The company also offers CARMOL for mild to severe dry skin, xerosis, nail disorders, and inflammatory skin conditions; VEREGEN for external genital or perianal warts; SOLARAZE for actinic keratoses and pre-cancerous skin lesions; LIDAMANTLE HC for topical anesthetic and anti-inflammatory; ACIDMANTLE, a cosmetic skin pH balancer; ZONALON for topical anesthetic; SELSEB and CARMOL SCALP LOTION for dandruff; and AFIRM and BETA-LIFT for office procedure for chemical peels.

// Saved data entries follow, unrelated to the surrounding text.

-- ==== Sys2Proof/Laws/State.lean ====
section
/-! SUPPORT. One lemma for each field of State under each update of Machine/Ops.lean, true by rfl. -/

namespace Sys2Proof.Machine

variable (s : State)

/-! ## withInputs -/

@[simp] theorem State.withInputs_cfg (evs : List Event) : (s.withInputs evs).cfg = s.cfg := rfl
@[simp] theorem State.withInputs_busy (evs : List Event) : (s.withInputs evs).busy = s.busy := rfl
@[simp] theorem State.withInputs_done (evs : List Event) : (s.withInputs evs).done = s.done := rfl
@[simp] theorem State.withInputs_err (evs : List Event) : (s.withInputs evs).err = s.err := rfl
@[simp] theorem State.withInputs_ovr (evs : List Event) : (s.withInputs evs).ovr = s.ovr := rfl
@[simp] theorem State.withInputs_codesValid (evs : List Event) : (s.withInputs evs).codesValid = s.codesValid := rfl
@[simp] theorem State.withInputs_doneIe (evs : List Event) : (s.withInputs evs).doneIe = s.doneIe := rfl
@[simp] theorem State.withInputs_errIe (evs : List Event) : (s.withInputs evs).errIe = s.errIe := rfl
@[simp] theorem State.withInputs_ovrIe (evs : List Event) : (s.withInputs evs).ovrIe = s.ovrIe := rfl
@[simp] theorem State.withInputs_errCode (evs : List Event) : (s.withInputs evs).errCode = s.errCode := rfl
@[simp] theorem State.withInputs_errInfo0 (evs : List Event) : (s.withInputs evs).errInfo0 = s.errInfo0 := rfl
@[simp] theorem State.withInputs_errInfo1 (evs : List Event) : (s.withInputs evs).errInfo1 = s.errInfo1 := rfl
@[simp] theorem State.withInputs_nodeCount (evs : List Event) : (s.withInputs evs).nodeCount = s.nodeCount := rfl
@[simp] theorem State.withInputs_root (evs : List Event) : (s.withInputs evs).root = s.root := rfl
@[simp] theorem State.withInputs_encBitLen (evs : List Event) : (s.withInputs evs).encBitLen = s.encBitLen := rfl
@[simp] theorem State.withInputs_decSymCount (evs : List Event) : (s.withInputs evs).decSymCount = s.decSymCount := rfl
@[simp] theorem State.withInputs_pending (evs : List Event) : (s.withInputs evs).pending = s.pending := rfl
@[simp] theorem State.withInputs_freq (evs : List Event) : (s.withInputs evs).freq = s.freq := rfl
@[simp] theorem State.withInputs_node (evs : List Event) : (s.withInputs evs).node = s.node := rfl
@[simp] theorem State.withInputs_code (evs : List Event) : (s.withInputs evs).code = s.code := rfl
@[simp] theorem State.withInputs_symbuf (evs : List Event) : (s.withInputs evs).symbuf = s.symbuf := rfl
@[simp] theorem State.withInputs_bitbuf (evs : List Event) : (s.withInputs evs).bitbuf = s.bitbuf := rfl
@[simp] theorem State.withInputs_draws (evs : List Event) : (s.withInputs evs).draws = s.draws := rfl
@[simp] theorem State.withInputs_inputs (evs : List Event) : (s.withInputs evs).inputs = evs := rfl
@[simp] theorem State.withInputs_resp (evs : List Event) : (s.withInputs evs).resp = s.resp := rfl

/-! ## withResponse -/

@[simp] theorem State.withResponse_cfg (d : Word) (b : Bool) : (s.withResponse d b).cfg = s.cfg := rfl
@[simp] theorem State.withResponse_busy (d : Word) (b : Bool) : (s.withResponse d b).busy = s.busy := rfl
@[simp] theorem State.withResponse_done (d : Word) (b : Bool) : (s.withResponse d b).done = s.done := rfl
@[simp] theorem State.withResponse_err (d : Word) (b : Bool) : (s.withResponse d b).err = s.err := rfl
@[simp] theorem State.withResponse_ovr (d : Word) (b : Bool) : (s.withResponse d b).ovr = s.ovr := rfl
@[simp] theorem State.withResponse_codesValid (d : Word) (b : Bool) : (s.withResponse d b).codesValid = s.codesValid := rfl
@[simp] theorem State.withResponse_doneIe (d : Word) (b : Bool) : (s.withResponse d b).doneIe = s.doneIe := rfl
@[simp] theorem State.withResponse_errIe (d : Word) (b : Bool) : (s.withResponse d b).errIe = s.errIe := rfl
@[simp] theorem State.withResponse_ovrIe (d : Word) (b : Bool) : (s.withResponse d b).ovrIe = s.ovrIe := rfl
@[simp] theorem State.withResponse_errCode (d : Word) (b : Bool) : (s.withResponse d b).errCode = s.errCode := rfl
@[simp] theorem State.withResponse_errInfo0 (d : Word) (b : Bool) : (s.withResponse d b).errInfo0 = s.errInfo0 := rfl
@[simp] theorem State.withResponse_errInfo1 (d : Word) (b : Bool) : (s.withResponse d b).errInfo1 = s.errInfo1 := rfl
@[simp] theorem State.withResponse_nodeCount (d : Word) (b : Bool) : (s.withResponse d b).nodeCount = s.nodeCount := rfl
@[simp] theorem State.withResponse_root (d : Word) (b : Bool) : (s.withResponse d b).root = s.root := rfl
@[simp] theorem State.withResponse_encBitLen (d : Word) (b : Bool) : (s.withResponse d b).encBitLen = s.encBitLen := rfl
@[simp] theorem State.withResponse_decSymCount (d : Word) (b : Bool) : (s.withResponse d b).decSymCount = s.decSymCount := rfl
@[simp] theorem State.withResponse_pending (d : Word) (b : Bool) : (s.withResponse d b).pending = s.pending := rfl
@[simp] theorem State.withResponse_freq (d : Word) (b : Bool) : (s.withResponse d b).freq = s.freq := rfl
@[simp] theorem State.withResponse_node (d : Word) (b : Bool) : (s.withResponse d b).node = s.node := rfl
@[simp] theorem State.withResponse_code (d : Word) (b : Bool) : (s.withResponse d b).code = s.code := rfl
@[simp] theorem State.withResponse_symbuf (d : Word) (b : Bool) : (s.withResponse d b).symbuf = s.symbuf := rfl
@[simp] theorem State.withResponse_bitbuf (d : Word) (b : Bool) : (s.withResponse d b).bitbuf = s.bitbuf := rfl
@[simp] theorem State.withResponse_draws (d : Word) (b : Bool) : (s.withResponse d b).draws = s.draws := rfl
@[simp] theorem State.withResponse_inputs (d : Word) (b : Bool) : (s.withResponse d b).inputs = s.inputs := rfl
@[simp] theorem State.withResponse_resp (d : Word) (b : Bool) : (s.withResponse d b).resp = some ⟨d, b⟩ := rfl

BDY said in mid-March it swung to a fourth-quarter profit, as increased product sales helped it offset competition from some cheaper generics. Quarterly earnings totaled $1.1 million, or 7 cents per share, compared with a prior-year loss of $988,683, or 6 cents per share.

The company said the recent quarter included a $3.5 million initial licensing fee, which shaved 13 cents per share off its earnings, and a charge of 4 cents per share related to stock-based compensation costs. Revenue rose to $37.7 million from $30.9 million in the prior-year quarter.

President and CEO, Daniel Glassman, stated, "During 2006, Bradley's business strategy evolved to a Commercialize, Develop and In-License model. Bradley's experience in bringing brands to market, expertise in product promotion, knowledge of the niche markets we serve and strong relationships with target physicians makes Bradley well-equipped to successfully commercialize innovative, patent-protected therapies. Bradley's transition to its new business strategy offers Bradley opportunities for portfolio expansion as well as increased sales."

Bradley has exceeded earnings estimates in two out of the past three quarters, with the positive surprises averaging 45%. One of the two covering analysts raised his estimates for this year. Over the past month, this year's estimates have risen eight cents to 97 cents per share. The stock sports an ROE of 9%, well above the industry average of -4%.